Tuesday, December 8, 2015

TTEC Summer Workshop July 19-24, 2015

Roland Tester
U.S. Government Teacher
Daniel Boone High School
Gray, Tennessee 

I drove up to the National Conservation Training Center in Shepherdstown, WV on July 19th, mostly sticking to Interstate 81, with a few detours along the way (when I was young, my family took numerous trips to the Civil War battlefields that dot the landscapes of Virginia, West Virginia, and Maryland; in addition, I spent 5 years as a librarian in upstate western Virginia; revisiting old haunts from Big Lick to Foamhenge to Bridgewater was a most pleasant experience). I arrived at the NCTC in the early evening, got my credentials verified by the guard, and drove in to register, where I was surprised by the size and scope of the grounds and the facilities. 

I dropped off my gear at the Murie Lodge, and headed over to Commons Building for supper. I cannot express how amazing the food was at the NCTC. Just for an example, I didn’t have the prime rib Sunday evening because it was the least appetizing item on the menu. A USWS agent I talked to (who had been to the facility a number of times) said that training attendees generally gained 3-5 pounds while at the NCTC. I sent my Dad a photo of the Maryland Crab Cakes I had for lunch one day, and he accused me of harassment. 

The layout of the NCTC is well-planned and executed; parking areas at the lower outskirts of the campus, next to the lodges, with the Commons and Instructional Buildings at the upper side of campus, joined by a large wooded area in the center, linked by multiple-level walkways, especially beautiful at night. In addition to the cafeteria and the instructional buildings, the NCTC campus also boasts extensive laboratory facilities, a bar/lounge, a well-equipped gymnasium/exercise center, a large auditorium, an impressive museum, and multiple exhibits, tributes, and memorials dedicated to the conservation of our national lands and the men and women and agencies that protect and preserve them. 

Out from the central campus, miles of woodlands, wetlands, riverfront areas, and sunny pastures (all cross-crossed by miles of trails) surround the facility (my Pebble data reports that I hiked 32.5 miles while at the workshop). The only thing that the campus lacked was a swimming pool and a jacuzzi, but you could always go swimming in the Potomac River if you wished. Just watch out for the local wildlife.

What can I say about the training/classes/excursions provided and hosted by the ATC/TTEC? A visit on Monday to Harper’s Ferry was definitely a highlight; seeing the official ATC headquarters, the midpoint of the Trail, and the waystation (where we met a number of thru-hikers). We did a poetry-clue quest which took us to a number of historic spots in the town (I hadn’t been to Harper’s Ferry since I was a kid, so this was most enjoyable).

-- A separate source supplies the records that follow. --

/-- DRAIN_COMPLETE: the channel boundary is reached: the next channel, the abort that waited, the span that waits, or
idle (R178, R182, R185). -/
def execDrainComplete (at' : Nat) (s : State) : Res :=
  run (fun s =>
    let s := advanceTo s at'
    match s.cor.span with
    | some span =>
      if corPhase s ≠ 3 then s
      else
        let s := drainEnd s span
        let c := getF s F.COR_STATUS_CHANNEL
        if s.cor.closed then
          let s := if c = 63 then setF s F.COR_SLACK_TIME 0 else s
          corNext (corIdle (foldingEnd (setCor s fun x => { x with abortDue := false }) span))
        else if c = 63 then
          let slack := (frameStart (corCloseTick s span) - s.counter.toNat) / 8000
          let s := setF s F.COR_SLACK_TIME (min 0xFFFF slack)
          corIdle (foldingEnd (setCor s fun x => { x with abortDue := false }) span)
        else if s.cor.abortDue then corAbortFrom s span (c + 1)
        else corCompute s (c + 1)
    | none => s) s

/-- The window of span `n` closes: what is not finished is overrun, what has no record is folded as NO_RECORD, the slot is
DONE; a span whose window opened at this tick starts (R163, R182, R201). -/
def corWindowClose (s : State) (n : Nat) : State :=
  let s := if s.cor.span = some n then
      let c := getF s F.COR_STATUS_CHANNEL
      if corPhase s = 3 then
        let s := setCor s fun x => { x with closed := true }
        if c = 63 then s else corOverrun s n (c + 1)
      else corIdle (corOverrun s n c)
    else if s.cor.waiting = some n ∨ (correlates s n ∧ jumpedOver s (spanStart s n + spanLen s + 2) ∧
        s.cor.last.all (· < n)) then
      corOverrun (setCor s fun x => { x with waiting := if x.waiting = some n then none else x.waiting }) n 0
    else s
  let s := (List.range 64).foldl (fun s c =>
    if s.cor.span = some n ∧ c = getF s F.COR_STATUS_CHANNEL then s
    else if ((chanRec s (n / integLen s) c).entries.find (n % integLen s)).isSome then s
    else foldChannel s n c ⟨5, false, [], [], [], [], false⟩) s
  let s := if s.cor.span = some n then s else foldingEnd s n
  corNext ((spanSlots s n).foldl (fun s k => setSlotState s k 3) s)

/-- CORRELATION_WINDOW_CLOSE (R182). -/
def execCorrelationWindowClose (n : Nat) (s : State) : Res :=
  run (fun s =>
    if corCloseTick s n ≤ frameOf s ∧ s.cor.lastClosed.all (· < n) then
      corWindowClose (setCor s fun c => { c with lastClosed := some n }) n
    else s) s

/-- The windows of the spans in work and waiting that close at this tick close before another opens at it (R30, R182). -/
def corCloseDue (s : State) (n : Nat) : State :=
  match s.cor.waiting with
  | some m =>
    if m < n ∧ corCloseTick s m ≤ frameOf s ∧ s.cor.lastClosed.all (· < m) then
      corWindowClose (setCor s fun c => { c with lastClosed := some m }) m
    else s
  | none => s

/-- CORRELATION_WINDOW_OPEN: at tick s·S + S + 2, or at the first tick after a step that jumped over it, while the window
has not closed. A span without work passes at once; another waits while the one before, the start-up tests or an abort
still run (R30, R163, R177, R182, R183, R185, R192, R483). -/
def execCorrelationWindowOpen (n : Nat) (s : State) : Res :=
  run (fun s =>
    if frameOf s < spanStart s n + spanLen s + 2 ∨ corCloseTick s n ≤ frameOf s then s
    else
      let s := corCloseDue s n
      let s := (spanSlots s n).foldl (fun s k => if getF s (F.XR_SLOT_STATE k) = 1 then setSlotState s k 2 else s) s
      let s := beginFolding s n
      if ¬ correlates s n ∨ s.cor.waiting.isSome ∨ s.cor.last.any (n ≤ ·) then s
      else match corIdles s n with
        | some st => corPass s n st
        | none => if corReady s then corStart s n else setCor s fun c => { c with waiting := some n }) s

/-- COR_ENABLE (R192). -/
def execCorEnable (s : State) : Res := run corEnable s

/-- COR_DISABLE (R186). -/
def execCorDisable (s : State) : Res := run corDisable s

/-- COR_ABORT (R185). -/
def execCorAbort (s : State) : Res := run corAbort s

/-- ABORT_DRAIN_COMPLETE: every tile is idle; a span that waited is correlated in what remains of its window (R185). -/
def execAbortDrainComplete (s : State) : Res :=
  run (fun s =>
    if flag s F.COR_STATUS_ABORT_BUSY ∧ ¬ s.cor.abortDue then corNext (setF s F.COR_STATUS_ABORT_BUSY 0) else s) s

/-- PATROL_PASS_COMPLETE (R189). -/
def execPatrolPassComplete (t : Fin 544) (sig : Word) (s : State) : Res := run (patrolPass · t sig) s

/-- CAUSEWAY_READ_UE: a failed read of spectrum `k` of frame `fr` of the span, in the channel in work, at the 64-byte line
`line` of the spectrum: its signals are cut from there and cleared in the validity record (R184), and the read is reported
(R306). -/
def execCausewayReadUe (fr : Nat) (k : Fin 256) (line : Fin 64) (s : State) : Res :=
  run (fun s =>
    match s.cor.span with
    | some span =>
      if corPhase s = 1 ∧ fr < spanLen s then
        let s := match slotOf s span with
          | some slot => (badLinesIn s (causewayLine s slot span fr k line) 64).foldl (fun s l => lineReport s 3 l) s
          | none => s
        causewayCut s span fr k line
      else s
    | none => s) s

end Sys2Proof.Machine
end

Instructional time at the workshop covered practically everything about the AT; its history, the major figures involved in its establishment, expansion, and maintenance, problems facing the AT from encroaching development to overcrowding/behavioral issues stemming from its increasing popularity. We discussed myriad applications for bringing The Trail (and environmental issues in general) to the classroom. On Wednesday and Thursday, we split into different groups; I participated in the Citizen Science in the Classroom group. We did a number of Nature Hikes looking for Fibonacci sequences in plant and mineral structures, sound and smell explorations, multiple journaling/sketching, and an extensive look into the problems caused by invasive species. I learned a lot, and thought about a number of things from new perspectives (I still never found out exactly what this was that I stumbled onto on one of the outlying trails).

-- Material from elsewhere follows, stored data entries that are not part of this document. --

-- ==== Sys2Proof/Machine/Tick.lean ====
section
/-! DEFINITION. The frame tick: which frame it starts, whether it occurs, and everything that is due at it (R26, R27, R29). -/

namespace Sys2Proof.Machine

/-- An EVENTS region that waited applies; flags, channel and merge counts, rate limiters, stamps and pulses in progress are
as after reset (R401). -/
def eventsApply (s : State) : State :=
  match s.str.events with
  | none => s
  | some ws =>
    let s := setStr s fun x => { x with events := none }
    let s := ws.foldl (fun s (a, m, v) =>
      let v := (rd s a &&& ~~~m) ||| (v &&& m)
      if 0x1300B00 ≤ a ∧ a < 0x1300B80 ∧ a % 16 = 0 then evioCfgWrite s ((a - 0x1300B00) / 16) v
      else if a = R.MTX_SLICE then sliceWrite s (fieldOf v F.MTX_SLICE_PCIE_OUT) (fieldOf v F.MTX_SLICE_DRAM)
      else wr s a v) s
    let zero := [R.EVT_FLAG_LO, R.EVT_FLAG_HI, R.EVT_RATE_LIMITED_LO, R.EVT_RATE_LIMITED_HI, R.EVT_SRC_MERGE_COUNT] ++
      (List.range 64).map R.EVT_CH_COUNT ++
      (List.range 8).flatMap fun k => [R.EVT_STAMP_LO k, R.EVT_STAMP_HI k, R.EVT_EVIO_STAMP_LO k, R.EVT_EVIO_STAMP_HI k]
    let s := zero.foldl (fun s a => setR s a 0) s
    let s := (List.range 96).foldl (fun s n => setF s (F.EVT_CON_CFG_MERGE n) 0) s
    let s := (s.evt.pulsing.map (·.1)).foldl (fun s k => evioDrive s k false) s
    setEvt s fun e => { e with lastFire := [], fired := [], active := [], pulsing := [] }

/-- Settings that wait for a tick: TRG_ fields, the stop of the crossroads, the weight flip (R169, R224, R267). -/
def settingsTick (s : State) (f : Nat) : State :=
  let s := setTrg s fun t => { t with old := [] }
  let s := if s.xr.stopAt.any (· ≤ f) then setF s F.XR_STATUS_RUNNING 0 else s
  weightFlip s f

/-- FRAME_TICK, SPAN_END and INTEG_END: the events, the vectors of the cores, FRAME_OUT (R26, R27, R289, R348, R378). -/
def tickEvents (s : State) (f : Nat) : State :=
  let n := spanLen s
  let m := n * integLen s
  let s := (List.range 4).foldl (fun s k => setPair s (R.BRL_TICK_FRAME_LO k) f) s
  let s := brlPendAll (raise s 0) 1
  let s := if n ≠ 0 ∧ f % n = 0 then brlPendAll (raise s 1) 2 else s
  let s := if m ≠ 0 ∧ f % m = 0 then brlPendAll (raise s 2) 3 else s
  frameOutRise s

/-- Status that follows the frame: calibration mode at the beam-former, a beam search that does not run (R240, R250). -/
def tickStatus (s : State) (f : Nat) : State :=
  let cal8 := cal8Of s f
  let s := setF s F.BFM_STATUS_CAL8_IDLE (ofBool cal8)
  let searched := !cal8 && (List.range 256).any (beamSearched s)
  refreshLevels (setF s F.TRG_STATUS_BEAM_IDLE (ofBool (flag s F.TRG_STATUS_RUNNING && !searched)))

/-- All that is due at the tick that starts frame `f`. `written` says which signals of the frame before the last were
recorded in time (R432). -/
def tickWork (s : State) (f : Nat) (written : Option (BitVec 64)) : State :=
  let s := setArch s fun a => { a with lastStarted := some f }
  let s := eventsApply (settingsTick s f)
  let s := tickEvents (stopTick s f) f
  let s := if 2 ≤ f then rawCommit s (f - 2) else s
  tickStatus (twinTick (ydxTick s f written) f) f

/-- The frame tick (R26): the counter reaches the next multiple of 2^21, or a step has set it to one. After a backward step
ticks are suppressed until the frame number exceeds the last frame then started (R29); the wrap of the counter to 0 by
counting suppresses none (R23). -/
def frameTick (s : State) (written : Option (BitVec 64)) : State :=
  let f := if s.arch.tickDue then frameOf s else frameOf s + 1
  let s := setArch { s with counter := BitVec.ofNat 64 (frameStart f) } fun a =>
    { a with tickDue := false, closedUpTo := if f = 2 ^ 43 then none else a.closedUpTo }
  let f := frameOf s
  if s.arch.closedUpTo.any (f ≤ ·) then s else tickWork s f written

/-- FRAME_TICK. -/
def execFrameTick (ydxWritten : Option (BitVec 64)) (s : State) : Res := run (frameTick · ydxWritten) s

end Sys2Proof.Machine
end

Of course, the greatest thing about the conference was reconnecting with the members of the Southern Cohort from our spring meeting at the Hike-Inn, and finally meeting the rest of the TTEC cohorts from the rest of the country. The only negative thing I have to say at all about the workshop at the NCTC this summer was that it came to an end; five days was far too short a time to spend with all of these wonderful and energetic people, even if a lot of them cannot pronounce “Appalachian” correctly (APP-UH-LATCH-UHN). I enjoyed hearing about all the different locales and situations that our people taught and worked in, from large urban traditional high schools, to small, very experimental K-8 schools. I suppose that this is the true indicator of the validity and relevance of the TTEC program; no matter the place and circumstances, we all had something to contribute to the group, and we all brought away new thoughts and visions to take back to our communities.